──────── Data provided ────────
/-- A settled outcome, as the report block gives it (R155). -/
structure StepResult where
  id : Nat := 0
  attempt : Nat := 0
  status : Nat := 0
  tag : Nat := 0
  addr : Nat := 0
  member : Nat := 0x1FF
  deriving DecidableEq, Repr

/-- A running region, kept under its leader's number (R153 to R159). -/
structure Region where
  serial : Nat := 0
  members : Nat := 0             -- bit a set: array a is a member
  table : List StepEntry := []   -- as MN read it at the start
  loop : Bool := false
  report : Nat := 0
  legacy : List CapEntry := []
  descr : Nat × Nat × Nat := (0, 0, 0)     -- port, ring, descriptor number of the start
  entry : Nat := 0
  stepId : Nat := 0
  attempt : Nat := 0
  deadline : Nat := 0
  phase : RPhase := .trigger
  reported : NMap Nat := []      -- member's report status
  committed : List Nat := []     -- ranks whose standby counterpart committed
  lost : List Nat := []          -- members fenced, in reset or unreachable in this attempt
  outcome : StepResult := {}     -- of the attempt that is draining
  last : StepResult := {}
  fencedOpen : List Nat := []    -- fenced members whose closing notice has not come (R490)
  resetting : List Nat := []     -- members whose reset has not completed (R475)
  unsafeSub : Bool := false      -- a member was substituted without a safe restore during the attempt (R490)
  vacant : Bool := false         -- a member is vacant
  backupAsked : Bool := false
  backupBusy : Bool := false     -- the standby leader has not ended the backup (R502)
  backupOf : Option (Nat × Nat × Nat × Nat) := none  -- primary leader, its serial, its step id and attempt
  backupBad : Bool := false      -- a standby member failed (R502)
  holds : List Nat := []         -- arrays whose swap or test holds the next step-start (R493, R495)
  stopBy : List (Nat × Nat × Nat) := []
  stepsOk : Nat := 0
  reruns : Nat := 0
  backups : Nat := 0
  deriving DecidableEq, Repr

/-! ### Channels (chapter 7) -/

/-- An item in a hardware queue (R281, R283). -/
structure Item where
  data : List Byte := []
  src : Nat := 0
  epoch : Nat := 0
  spilled : Bool := false
  host : Bool := false
  bad : Bool := false            -- refilled from an uncorrectable spilled word (R307)
  deriving DecidableEq, Repr

/-- An item sent and not yet answered, or refused and held (R282, R292). -/
structure OutItem where
  data : List Byte := []
  flight : Nat := 0
  rtag : Nat := 0
  since : Option Nat := none     -- panel time of the first refusal
  suspect : Bool := false
  deriving DecidableEq, Repr
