-- ==== Sys2Proof/Machine/RegTable.lean ====
section
/-! DEFINITION. The register tables of the spec (R109, R171, R188, R192, R208, R232, R277, R313, R325, R361, R393, R420, R446, R479,
R481, R482, R512, R534, R535, R555) and the offsets of R424 to R427. -/

namespace Sys2Proof.Machine

namespace F
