-- ==== Sys2Proof/Machine/Freq.lean ====
section
/-! DEFINITION. Set frequencies of the islands: policy, caps of the loops, floors overruled (R394, R518 to R522); an island's time in its two
modes (R408 to R412). Frequencies are in units of 25 MHz. -/

namespace Sys2Proof.Machine

/-- What an island index of R394 names. -/
inductive IslKind where | array | router | hub | link | fixed
  deriving DecidableEq, Repr

def islKind (i : Nat) : IslKind :=
  if i < 576 then .array else if i < 1152 then .router else if i < 1216 then .hub else if i < 1224 then .link else .fixed

/-- Pack of an array, router or hub island. -/
def islPack (i : Nat) : Nat := if i < 576 then sitePack i else if i < 1152 then sitePack (i - 576) else i - 1152

/-- Nominal and least set frequency (R394). -/
def islNominal (i : Nat) : Nat := if i < 576 then 48 else if i < 1224 then 60 else if i < 1226 then 50 else 40
def islMin (i : Nat) : Nat := if i < 576 then 12 else if i < 1216 then 15 else if i < 1224 then 30 else islNominal i

/-- Health unit of an island (R503). -/
def islUnit (i : Nat) : Nat := if i < 576 then i else if i < 1152 then i - 576 else if i < 1216 then i - 576 else i - 1216 + 640

/-- The router islands of a pack share their caps, kept under the one at position 0. -/
def capIsland (i : Nat) : Nat := match islKind i with
  | .router => 576 + packSite (sitePack (i - 576)) 0
  | _ => i

def capKey (i loop : Nat) : Nat := capIsland i * 8 + loop

/-- The cap of a loop on an island, if it has one (R519). Loops are numbered as in R536; the thermal cap and the pack's power cap are
registers. -/
def State.capOf (s : State) (i loop : Nat) : Option Nat :=
  match loop, islKind i with
  | 2, .array => let c := s.rd F.thmTile_cap i; if c = 0 then none else some c
  | 4, .array => let c := s.rd F.pwrPackStat_pcap (islPack i); if c = 0 then none else some c
  | _, _ => mfind s.power.caps (capKey i loop)

def State.setCap (s : State) (i loop : Nat) (c : Option Nat) : State :=
  match loop, islKind i with
  | 2, .array => s.wr F.thmTile_cap i (c.getD 0)
  | 4, .array => s.wr F.pwrPackStat_pcap (islPack i) (c.getD 0)
  | _, _ => { s with power := { s.power with
      caps := (match c with
        | some v => mset s.power.caps (capKey i loop) v
        | none => mdel s.power.caps (capKey i loop)) } }

/-- Policy ceiling and floor of an island (R518, R534); link dies have the range of R394. -/
def State.ceilOf (s : State) (i : Nat) : Nat := match islKind i with
  | .array => s.rd F.pwrPack_afCeil (islPack i)
  | .router => s.rd F.pwrPack_rfCeil (islPack i)
  | .hub => s.rd F.pwrPack_rfCeil (islPack i)
  | _ => islNominal i

def State.floorOf (s : State) (i : Nat) : Nat := match islKind i with
  | .array => s.rd F.pwrPack_afFloor (islPack i)
  | .router => s.rd F.pwrPack_rfFloor (islPack i)
  | .hub => s.rd F.pwrPack_rfFloor (islPack i)
  | _ => 0

/-- Held at its floor: its pack's service chain is silent (R494), or its tile has no reading in range (R523). -/
def State.atFloor (s : State) (i : Nat) : Bool := match islKind i with
  | .array => s.faults.chainHeld.contains (islPack i) || s.rd F.thmTile_tUsed i == 0x8000
  | .router => s.faults.chainHeld.contains (islPack i)
  | .hub => s.faults.chainHeld.contains (islPack i)
  | _ => false

/-- Lowest of an island's ceiling and caps. -/
def State.ownFreq (s : State) (i : Nat) : Nat :=
  let f := [0, 1, 2, 3, 4].foldl (fun m l => match s.capOf i l with | some c => min m c | none => m) (s.ceilOf i)
  if s.atFloor i then min f (s.floorOf i) else f

/-- The set frequency that R519 and R520 give an island; a hub follows its pack's routers. -/
def State.setFreq (s : State) (i : Nat) : Nat := match islKind i with
  | .fixed => islNominal i
  | .hub => min (s.ownFreq i) (s.ownFreq (576 + packSite (i - 1152) 0))
  | _ => s.ownFreq i

/-- Islands whose set frequency moves with that of `i`. -/
def freqGroup (i : Nat) : List Nat := match islKind i with
  | .router => (packSites (islPack i)).map (· + 576) ++ [hubIsland (islPack i)]
  | _ => [i]

/-- `AF_SET` and `RF_SET` follow. -/
def State.syncFreq (s : State) (p : Nat) : State :=
  let l := ((packSites p).filter (fun t => (mget s.time.islands t {}).running)).map s.setFreq
  (s.wr F.pwrPackStat_afSet p (l.foldl min (s.rd F.pwrPack_afCeil p))).wr F.pwrPackStat_rfSet p (s.setFreq (576 + packSite p 0))

/-- A loop has put an island below its policy floor (R522). -/
def State.overrule (s : State) (i loop f : Nat) : State :=
  (s.cnt F.pwrPackStat_overruled (islPack i)).barkRate 0x0031 i 1000000000 { kind := .island, num := i }
    [(24, i), (26, loop), (27, s.floorOf i), (28, f)]

/-- After a loop has changed caps of the islands `l`: every island that it has set lower, and below its floor, is an overrule. -/
def State.capsMoved (s old : State) (loop : Nat) (l : List Nat) : State :=
  let s1 := l.foldl (fun s i =>
    let f := s.setFreq i
    if f < old.setFreq i && f < s.floorOf i && (mget s.time.islands i {}).running then s.overrule i loop f else s) s
  ((l.filter (fun i => decide (i < 1216))).map islPack).eraseDups.foldl (fun s p => s.syncFreq p) s1

/-- A loop lowers its cap on an island, not below the island's range (R519). -/
def State.lowerCap (s : State) (i loop v : Nat) : State :=
  (s.setCap i loop (some (max v (islMin i)))).capsMoved s loop (freqGroup i)

/-- A loop raises its cap by one step; a cap at the ceiling limits nothing and is dropped. -/
def State.raiseCap (s : State) (i loop : Nat) : State :=
  match s.capOf i loop with
  | none => s
  | some c => (s.setCap i loop (if s.ceilOf i ≤ c + 1 then none else some (c + 1))).capsMoved s loop (freqGroup i)

/-- An adjustable island lowers its own set frequency by one step (R400, R403). -/
def State.stepDown (s : State) (i loop : Nat) : State :=
  if islKind i == .fixed then s else s.lowerCap i loop (s.setFreq i - 1)

/-! ### Counted and spine time (R408 to R412) -/

/-- Nanoseconds per unit of E at a set frequency (R408): 1/64 of the set period. -/
def unitNs (f : Nat) : Rat := 1000 / (64 * 25 * (f : Rat))

/-- Frequency at which an island runs now: its last completed change, or its nominal one. -/
def Island.freqNow (x : Island) (i : Nat) : Nat := if x.freq = 0 then islNominal i else x.freq

/-- Its estimate of nanoseconds per unit of E; before the first one, what its set period says. -/
def Island.g (x : Island) (i : Nat) : Rat := if x.rate = 0 then unitNs (x.freqNow i) else x.rate

/-- Counted time at E (R408), with what is being absorbed at half rate (R409). -/
def Island.at (x : Island) (i : Nat) (e : Int) : Rat :=
  let g := x.g i
  let used := min x.absorb (((e - x.absorbE : Int) : Rat) * g / 2)
  x.anchorT + ((e - x.anchorE : Int) : Rat) * g - used

/-- Spine time, `n` ticks after the last marker edge (R411). -/
def Island.spineAt (x : Island) (n : Nat) : Rat := x.spineT + (n : Rat) * (x.spinePeriod : Rat) / 2 ^ 28

/-- The time an island reads, from the time of its mode: never backward over a switch (R412). -/
def Island.reads (x : Island) (base : Rat) : Rat := base + max 0 (x.slack - (base - x.slackAt) / 2)

/-- Time of mode `m` at the last marker edge that the island has latched. -/
def Island.baseAt (x : Island) (i m : Nat) : Rat :=
  if m = 1 then x.spineAt 0 else match x.latched with
    | [] => x.spineAt 0
    | (_, e) :: _ => x.at i e

/-- Panel time as island `i` reads it: at count `e` in counted mode, `n` ticks after its last marker edge in spine mode. -/
def State.islandTime (s : State) (i : Nat) (e : Int) (n : Nat) : Rat :=
  let x := s.isl i
  x.reads (if s.rd F.clkIsl_mode i = 1 then x.spineAt n else x.at i e)

/-- A switch of an island's mode: counted, with `FALLBACK_ISL`, and with no step back of the time that it reads (R412, R420). -/
def State.setMode (s : State) (i m : Nat) : State :=
  let n := s.rd F.clkStat_fallbackIsl 0
  if s.rd F.clkIsl_mode i = m then s
  else
    let s1 := s.updIsl i (fun x =>
      let b := x.baseAt i m
      { x with switches := x.switches + 1, slack := max 0 (x.reads (x.baseAt i (1 - m)) - b), slackAt := b })
    (s1.wr F.clkIsl_mode i m).wr F.clkStat_fallbackIsl 0 (if m = 1 then n + 1 else n - 1)

/-- An island switches to spine mode; without a record where its clock was stopped or is starting. `SWITCHES` counts switches to spine
mode alone. -/
def State.toSpine (s : State) (i : Nat) : State :=
  let s1 := s.updIsl i (fun x => { x with goodRun := 0 })
  if s.rd F.clkIsl_mode i = 1 then s1 else (s1.setMode i 1).cnt F.clkIsl_switches i

end Sys2Proof.Machine
end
────────
Restate word for word the lines of the data above, starting at the line containing "report : Nat := 0" and ending at the line containing "rtag : Nat := 0", both included, and nothing more.

  report : Nat := 0
  legacy : List CapEntry := []
  descr : Nat × Nat × Nat := (0, 0, 0)     -- port, ring, descriptor number of the start
  entry : Nat := 0
  stepId : Nat := 0
  attempt : Nat := 0
  deadline : Nat := 0
  phase : RPhase := .trigger
  reported : NMap Nat := []      -- member's report status
  committed : List Nat := []     -- ranks whose standby counterpart committed
  lost : List Nat := []          -- members fenced, in reset or unreachable in this attempt
  outcome : StepResult := {}     -- of the attempt that is draining
  last : StepResult := {}
  fencedOpen : List Nat := []    -- fenced members whose closing notice has not come (R490)
  resetting : List Nat := []     -- members whose reset has not completed (R475)
  unsafeSub : Bool := false      -- a member was substituted without a safe restore during the attempt (R490)
  vacant : Bool := false         -- a member is vacant
  backupAsked : Bool := false
  backupBusy : Bool := false     -- the standby leader has not ended the backup (R502)
  backupOf : Option (Nat × Nat × Nat × Nat) := none  -- primary leader, its serial, its step id and attempt
  backupBad : Bool := false      -- a standby member failed (R502)
  holds : List Nat := []         -- arrays whose swap or test holds the next step-start (R493, R495)
  stopBy : List (Nat × Nat × Nat) := []
  stepsOk : Nat := 0
  reruns : Nat := 0
  backups : Nat := 0
  deriving DecidableEq, Repr

/-! ### Channels (chapter 7) -/

/-- An item in a hardware queue (R281, R283). -/
structure Item where
  data : List Byte := []
  src : Nat := 0
  epoch : Nat := 0
  spilled : Bool := false
  host : Bool := false
  bad : Bool := false            -- refilled from an uncorrectable spilled word (R307)
  deriving DecidableEq, Repr

/-- An item sent and not yet answered, or refused and held (R282, R292). -/
structure OutItem where
  data : List Byte := []
  flight : Nat := 0
  rtag : Nat := 0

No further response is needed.